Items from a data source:
/-! ### Halt, read, write, resume (R430) -/

/-- A halt begins as for a crew trap, with ORIGIN 5. (DEDUCED: log 45) -/
def State.debugHaltCrew (s : State) (k : Nat) : State :=
  match (s.crewGroups k).filterMap fun g => (s.group? g).map fun gr => (g, gr) with
  | [] => s
  | (g, gr) :: _ => s.startHalt k g { siblingTrap gr with origin := 5, debug := true } true

/-- A waiting DBGHALT: its crew is on its core and the halt can begin, or the halt has been delivered or the crew is gone. -/
def State.haltWaits (s : State) : Option (PendCmd × Option Nat) :=
  s.pending.findSome? fun p =>
    if cmdOp p.words ≠ 0x32 then none
    else match p.ids with
      | [] => match s.findCrew (cmdCtx p.words) (cmdWord p.words 4) (cmdWord p.words 5) with
        | .none => some (p, none)
        | .here k c => if c.gated then none else some (p, some k)
        | .saved _ _ => none
      | k :: _ => match s.crew? k, tget s.savedCrews k with
        | some c, _ => if (s.haltOf k).isSome && !c.groups.isEmpty then none else some (p, none)
        | none, some _ => none
        | none, none => some (p, none)

/-- DBGHALT (R430): begun, or reported once its event is sent. (DEDUCED: log 43) -/
def execDbghalt (s : State) : Out :=
  match s.haltWaits with
  | some (p, none) => .next ((s.dropWait p).answer p.words 0 [])
  | some (p, some k) => .next (((s.dropWait p).debugHaltCrew k).waitMail p.words [] [k])
  | none => command 0x32 ⟨.created, false, low32, low32, 0, 0⟩ s fun ws s => s.debugging ws fun s =>
      match s.findCrew (cmdCtx ws) (cmdWord ws 4) (cmdWord ws 5) with
      | .none => s.answer ws 1 []
      | .here k c => if c.gated then s.waitMail ws [] [] else (s.debugHaltCrew k).waitMail ws [] [k]
      | .saved _ _ => s.waitMail ws [] []

/-- The named group, halted or stopped with its record, for a debugger's command; else RSVD. (DEDUCED: log 43) -/
def State.onStopped (s : State) (ws : List DWord) (f : Seen → State) : State :=
  match s.findGroup (cmdCtx ws) ws with
  | none => s.answer ws 1 []
  | some x => if x.gr.openToThread && x.gr.stop != .trapping then f x else s.answer ws 1 []

/-- DBGREAD (R430). -/
def execDbgread (s : State) : Out :=
  command 0x33 (groupForm all64 0) s fun ws s => s.debugging ws fun s =>
    s.onStopped ws fun x => s.answer ws 0 [x.state.selRead x.gr (dw (cmdWord ws 6))]

/-- DBGWRITE (R430). -/
def execDbgwrite (s : State) : Out :=
  command 0x34 (groupForm all64 all64) s fun ws s => s.debugging ws fun s =>
    s.onStopped ws fun x => (x.put (x.state.writeSel x.group x.gr (dw (cmdWord ws 6)) (dw (cmdWord ws 7)))).answer ws 0 []

/-- A group that a resumption finds stopped. -/
def Group.stopped (gr : Group) : Bool :=
  match gr.stop with
  | .trapped | .halted => true
  | .run | .trapping | .halting => false

/-- DBGRESUME (R430): as `gres` does. -/
def execDbgresume (s : State) : Out :=
  command 0x35 (groupForm 1 0) s fun ws s => s.debugging ws fun s =>
    s.onStopped ws fun x =>
      if x.gr.stopped then (x.put (x.state.resumeGroup x.group (cmdWord ws 6 == 1))).answer ws 0 [] else s.answer ws 1 []

/-! ### Precise stops and the debug replay (R427, R428) -/

/-- The stop that a DBGSTOP arms. -/
def stopOf (ws : List DWord) : DbgStop :=
  ⟨cmdCtx ws, cmdWord ws 4, fld (cmdWord ws 5) 31 0, fld (cmdWord ws 5) 38 32, cmdWord ws 6⟩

Exercise description: Give all the records again. Match them exactly.

Answer space:
/-! ### Halt, read, write, resume (R430) -/

/-- A halt begins as for a crew trap, with ORIGIN 5. (DEDUCED: log 45) -/
def State.debugHaltCrew (s : State) (k : Nat) : State :=
  match (s.crewGroups k).filterMap fun g => (s.group? g).map fun gr => (g, gr) with
  | [] => s
  | (g, gr) :: _ => s.startHalt k g { siblingTrap gr with origin := 5, debug := true } true

/-- A waiting DBGHALT: its crew is on its core and the halt can begin, or the halt has been delivered or the crew is gone. -/
def State.haltWaits (s : State) : Option (PendCmd × Option Nat) :=
  s.pending.findSome? fun p =>
    if cmdOp p.words ≠ 0x32 then none
    else match p.ids with
      | [] => match s.findCrew (cmdCtx p.words) (cmdWord p.words 4) (cmdWord p.words 5) with
        | .none => some (p, none)
        | .here k c => if c.gated then none else some (p, some k)
        | .saved _ _ => none
      | k :: _ => match s.crew? k, tget s.savedCrews k with
        | some c, _ => if (s.haltOf k).isSome && !c.groups.isEmpty then none else some (p, none)
        | none, some _ => none
        | none, none => some (p, none)

/-- DBGHALT (R430): begun, or reported once its event is sent. (DEDUCED: log 43) -/
def execDbghalt (s : State) : Out :=
  match s.haltWaits with
  | some (p, none) => .next ((s.dropWait p).answer p.words 0 [])
  | some (p, some k) => .next (((s.dropWait p).debugHaltCrew k).waitMail p.words [] [k])
  | none => command 0x32 ⟨.created, false, low32, low32, 0, 0⟩ s fun ws s => s.debugging ws fun s =>
      match s.findCrew (cmdCtx ws) (cmdWord ws 4) (cmdWord ws 5) with
      | .none => s.answer ws 1 []
      | .here k c => if c.gated then s.waitMail ws [] [] else (s.debugHaltCrew k).waitMail ws [] [k]
      | .saved _ _ => s.waitMail ws [] []

/-- The named group, halted or stopped with its record, for a debugger's command; else RSVD. (DEDUCED: log 43) -/
def State.onStopped (s : State) (ws : List DWord) (f : Seen → State) : State :=
  match s.findGroup (cmdCtx ws) ws with
  | none => s.answer ws 1 []
  | some x => if x.gr.openToThread && x.gr.stop != .trapping then f x else s.answer ws 1 []

/-- DBGREAD (R430). -/
def execDbgread (s : State) : Out :=
  command 0x33 (groupForm all64 0) s fun ws s => s.debugging ws fun s =>
    s.onStopped ws fun x => s.answer ws 0 [x.state.selRead x.gr (dw (cmdWord ws 6))]

/-- DBGWRITE (R430). -/
def execDbgwrite (s : State) : Out :=
  command 0x34 (groupForm all64 all64) s fun ws s => s.debugging ws fun s =>
    s.onStopped ws fun x => (x.put (x.state.writeSel x.group x.gr (dw (cmdWord ws 6)) (dw (cmdWord ws 7)))).answer ws 0 []

/-- A group that a resumption finds stopped. -/
def Group.stopped (gr : Group) : Bool :=
  match gr.stop with
  | .trapped | .halted => true
  | .run | .trapping | .halting => false

/-- DBGRESUME (R430): as `gres` does. -/
def execDbgresume (s : State) : Out :=
  command 0x35 (groupForm 1 0) s fun ws s => s.debugging ws fun s =>
    s.onStopped ws fun x =>
      if x.gr.stopped then (x.put (x.state.resumeGroup x.group (cmdWord ws 6 == 1))).answer ws 0 [] else s.answer ws 1 []

/-! ### Precise stops and the debug replay (R427, R428) -/

/-- The stop that a DBGSTOP arms. -/
def stopOf (ws : List DWord) : DbgStop :=
  ⟨cmdCtx ws, cmdWord ws 4, fld (cmdWord ws 5) 31 0, fld (cmdWord ws 5) 38 32, cmdWord ws 6⟩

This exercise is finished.